Thanking Trump for his nomination, Kennedy wrote on X: “I look forward to working with the more than 80,000 employees at HHS to free the agencies from the smothering cloud of corporate capture so they can pursue their mission to make Americans once again the healthiest people on Earth.”
Industry groups gave Kennedy’s appointment a guarded reception, with the Consumer Brands Association, whose members include Nestlé and PepsiCo, noting that the agencies within HHS “operate under a science and risk-based mandate and it is critical that framework remains under the new administration”.
Kennedy, the son of the late attorney-general Robert Kennedy, beat a number of other candidates for the job, including former housing secretary and neurosurgeon Ben Carson and ex-Louisiana governor Bobby Jindal, according to a person close to discussions.
The nomination repays Kennedy for dropping his own campaign for the presidency and backing Trump instead, helping to deliver votes for the former president, the person said.
Kennedy’s nomination as the country’s top health official is likely to spark alarm among public health experts and pharmaceutical groups. He has described the Covid-19 jab as “the deadliest vaccine ever made” and last year said the virus was “ethnically targeted” to spare Ashkenazi Jews and Chinese people.
Democrat Senator Ron Wyden, chair of the Senate finance committee, said after the announcement that Kennedy’s “outlandish views on basic scientific facts are disturbing and should worry all parents who expect schools and other public spaces to be safe for their children”.
Bill Cassidy, the top Republican on the Senate health committee, praised the pick, and said Kennedy “championed issues like healthy foods and the need for greater transparency in our public health infrastructure”.
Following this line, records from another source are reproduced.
/-- Tier 1, derived (R228, R229, R231, R232, R234 to R237, which the spec takes from general knowledge; the replies
are the model's reading of log entry 4, and that `operand` holds GPR[rt] or the loaded datum, LWC1's word in its low
half, is the DESIGN CHOICE of log entry 3): MFC1, DMFC1, MTC1, DMTC1, LWC1, LDC1, SWC1, SDC1 as their port accesses:
reads change no state of the block and hand the value to the CPU; writes store the CPU's operand. -/
def Obligations.TransferWords : Prop :=
  ∀ (rt fs ft base : RegIx) (offset : BitVec 16) (s : State),
    let s0 : State := { s with trap := false, reply := .silent }
    exec (.mfc1 rt fs) s = .next { s0 with reply := .gprWrite rt ((s.x32 fs).signExtend 64) } ∧
    exec (.dmfc1 rt fs) s = .next { s0 with reply := .gprWrite rt (s.x64 fs) } ∧
    exec (.mtc1 rt fs) s = .next (s0.setX32 fs (s.operand.extractLsb' 0 32)) ∧
    exec (.dmtc1 rt fs) s = .next (s0.setX64 fs s.operand) ∧
    exec (.lwc1 ft offset base) s = .next (s0.setX32 ft (s.operand.extractLsb' 0 32)) ∧
    exec (.ldc1 ft offset base) s = .next (s0.setX64 ft s.operand) ∧
    exec (.swc1 ft offset base) s = .next { s0 with reply := .storeWord base (offset.signExtend 64) (s.x32 ft) } ∧
    exec (.sdc1 ft offset base) s = .next { s0 with reply := .storeDouble base (offset.signExtend 64) (s.x64 ft) }

/-- Tier 1, derived (R230, R233; CFC1's reply is the model's reading of log entry 4, CTC1's operand the DESIGN CHOICE
of log entry 3, the whole-word write the parameter default of log entry 9, the refusal the reading of log entry 13):
CFC1 hands the sign-extended control register to the CPU, CTC1 stores the low word of the operand into FCR31 and
ignores a write to FCR0; both are refused for any other register number. -/
def Obligations.ControlWords : Prop :=
  ∀ (rt n : RegIx) (s : State),
    let s0 : State := { s with trap := false, reply := .silent }
    (exec (.cfc1 rt n) s =
      if n = 0 then .next { s0 with reply := .gprWrite rt (s.fcr0.signExtend 64) }
      else if n = 31 then .next { s0 with reply := .gprWrite rt (s.fcr31.signExtend 64) }
      else .refused (.noControlRegister n)) ∧
    (exec (.ctc1 rt n) s =
      if n = 0 then .next s0
      else if n = 31 then .next { s0 with fcr31 := s.operand.extractLsb' 0 32 }
      else .refused (.noControlRegister n))

/-- Tier 1, derived (R238 to R241, R74, R226, which the spec takes from general knowledge; log entry 4): the branch
words hand the CPU the decision by bit 23 of FCR31, and the likely forms annul the delay slot when the branch is not
taken; the block's state is unchanged. -/
def Obligations.BranchWords : Prop :=
  ∀ (offset : BitVec 16) (s : State),
    let c := s.fcr31.getLsbD 23
    let d : BitVec 64 := offset.signExtend 64 * 4#64
    let answer (taken annul : Bool) : State := { s with trap := false, reply := .branch taken annul d }
    exec (.bc1f offset) s = .next (answer (!c) false) ∧
    exec (.bc1t offset) s = .next (answer c false) ∧
    exec (.bc1fl offset) s = .next (answer (!c) c) ∧
    exec (.bc1tl offset) s = .next (answer c (!c))
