-- ==== Sys2Proof/Laws/Views.lean ====
section
/-! SUPPORT. The register-file views: what a read sees after a write, in both addressing modes (R22 to R24). -/

namespace Sys2Proof.Machine

theorem lowWord_append (a b : BitVec 32) : lowWord (a ++ b) = b := by
  unfold lowWord
  ext i hi
  have h : (a ++ b).getLsbD i = _ := BitVec.getLsbD_append
  rw [BitVec.getElem_setWidth]
  simpa [hi] using h

theorem highWord_append (a b : BitVec 32) : highWord (a ++ b) = a := by
  unfold highWord
  ext i hi
  have h : (a ++ b).getLsbD (32 + i) = _ := BitVec.getLsbD_append
  rw [BitVec.getElem_setWidth, BitVec.getLsbD_ushiftRight]
  simpa [BitVec.getLsbD_eq_getElem hi] using h

theorem highWord_append_lowWord (d : BitVec 64) : highWord d ++ lowWord d = d := by
  unfold highWord lowWord
  ext i hi
  rw [BitVec.getElem_append]
  split
  · simp [BitVec.getElem_setWidth, hi]
  · rw [BitVec.getElem_setWidth, BitVec.getLsbD_ushiftRight,
      show 32 + (i - 32) = i by omega, BitVec.getLsbD_eq_getElem hi]

/-- A 64-bit slot is its two halves. -/
theorem dword_ext {d e : BitVec 64} (hl : lowWord d = lowWord e) (hh : highWord d = highWord e) : d = e := by
  rw [← highWord_append_lowWord d, ← highWord_append_lowWord e, hl, hh]

@[simp] theorem slotOf_full (i : RegIx) : slotOf .full i = i := rfl
@[simp] theorem slotOf_half (i : RegIx) : slotOf .half i = evenPartner i := rfl
@[simp] theorem upperHalf_full (i : RegIx) : upperHalf .full i = false := rfl

theorem evenPartner_even (i : RegIx) : (evenPartner i).val % 2 = 0 := by
  simp [evenPartner]

theorem evenPartner_of_even {i : RegIx} (h : i.val % 2 = 0) : evenPartner i = i := by
  apply Fin.ext; simp only [evenPartner]; omega

/-- The slots after a 32-bit view write. -/
theorem State.setX32_slot (s : State) (i : RegIx) (v : BitVec 32) (j : RegIx) :
    (s.setX32 i v).slot j =
      if j = slotOf s.mode i then
        (if upperHalf s.mode i then v ++ lowWord (s.slot (slotOf s.mode i))
          else highWord (s.slot (slotOf s.mode i)) ++ v)
      else s.slot j := by
  unfold State.setX32
  dsimp only
  split <;> simp [State.slot_setSlot]

/-- The slots after a 64-bit view write. -/
theorem State.setX64_slot (s : State) (i : RegIx) (v : BitVec 64) (j : RegIx) :
    (s.setX64 i v).slot j = if j = slotOf s.mode i then v else s.slot j :=
  s.slot_setSlot _ _ _

/-- A view write leaves every slot but the mapped one (R24). -/
theorem State.setView_slot_ne (s : State) (w : Width) (i : RegIx) (v : Pattern w) {j : RegIx}
    (h : j ≠ slotOf s.mode i) : (s.setView w i v).slot j = s.slot j := by
  cases w
  · show (s.setX32 i v).slot j = _
    rw [State.setX32_slot]; simp [h]
  · show (s.setX64 i v).slot j = _
    rw [State.setX64_slot]; simp [h]

@[simp] theorem State.x32_setX32 (s : State) (i : RegIx) (v : BitVec 32) : (s.setX32 i v).x32 i = v := by
  unfold State.x32
  simp only [State.setX32_mode, State.setX32_slot, if_true]
  split
  · exact highWord_append _ _
  · exact lowWord_append _ _

@[simp] theorem State.x64_setX64 (s : State) (i : RegIx) (v : BitVec 64) : (s.setX64 i v).x64 i = v := by
  unfold State.x64
  simp [State.setX64_slot]

/-- A view reads what was written through it. -/
@[simp] theorem State.view_setView (s : State) (w : Width) (i : RegIx) (v : Pattern w) :
    (s.setView w i v).view w i = v := by
  cases w
  · exact State.x32_setX32 s i v
  · exact State.x64_setX64 s i v

/-- A view depends on the mode and the slots only. -/
theorem State.view_congr {s t : State} (hp : s.p = t.p) (hm : s.mode = t.mode) (w : Width) (i : RegIx) :
    s.view w i = t.view w i := by
  cases w <;> simp [State.view, State.x32, State.x64, State.slot, hp, hm]

@[simp] theorem State.begin_view (s : State) (w : Width) (i : RegIx) : s.begin.view w i = s.view w i :=
  State.view_congr rfl rfl w i

/-- The slots a view write leaves depend on the slots and mode before it only. -/
theorem State.setView_p_congr {s t : State} (hp : s.p = t.p) (hm : s.mode = t.mode) (w : Width) (i : RegIx)
    (v : Pattern w) : (s.setView w i v).p = (t.setView w i v).p := by
  cases w
  · simp only [State.setView, State.setX32, State.setSlot, State.slot, hp, hm]
    split <;> simp
  · simp [State.setView, State.setX64, State.setSlot, hp, hm]

end Sys2Proof.Machine
end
Kennedy has said he would reorient government resources to tackle chronic disease instead of spending money on prescription drugs, as well as floating the idea of removing fluoride from the water system and to take on food companies over the additives in food.
The S&P XBI index of smaller biotech companies fell sharply at the end of the day as investors digested the announcement, closing down 3 per cent.
In an interview with NBC News last week, Kennedy insisted that “if vaccines are working for somebody, I’m not going to take them away. People ought to have choice.” But he added that he would remove “entire departments” of the FDA.
Kennedy’s appointment sets the stage for some of his allies to be appointed to other health agencies, such as the FDA, CDC and the National Institutes of Health. Healthcare influencers and entrepreneur siblings Calley and Casey Means, who are advising Kennedy, as well as Stanford professor Jay Bhattacharya, who opposed the widescale rollout of Covid-19 vaccines, have been jockeying for positions, according to a person close to discussions.
Health officials from Trump’s former administration, including Joe Grogan, Eric Hargan and Paul Mango, are also in the running for roles.
Trump also said on Thursday that he would name North Dakota governor Doug Burgum as secretary of the interior, giving the billionaire businessman a powerful role in the incoming administration’s efforts to boost domestic energy production.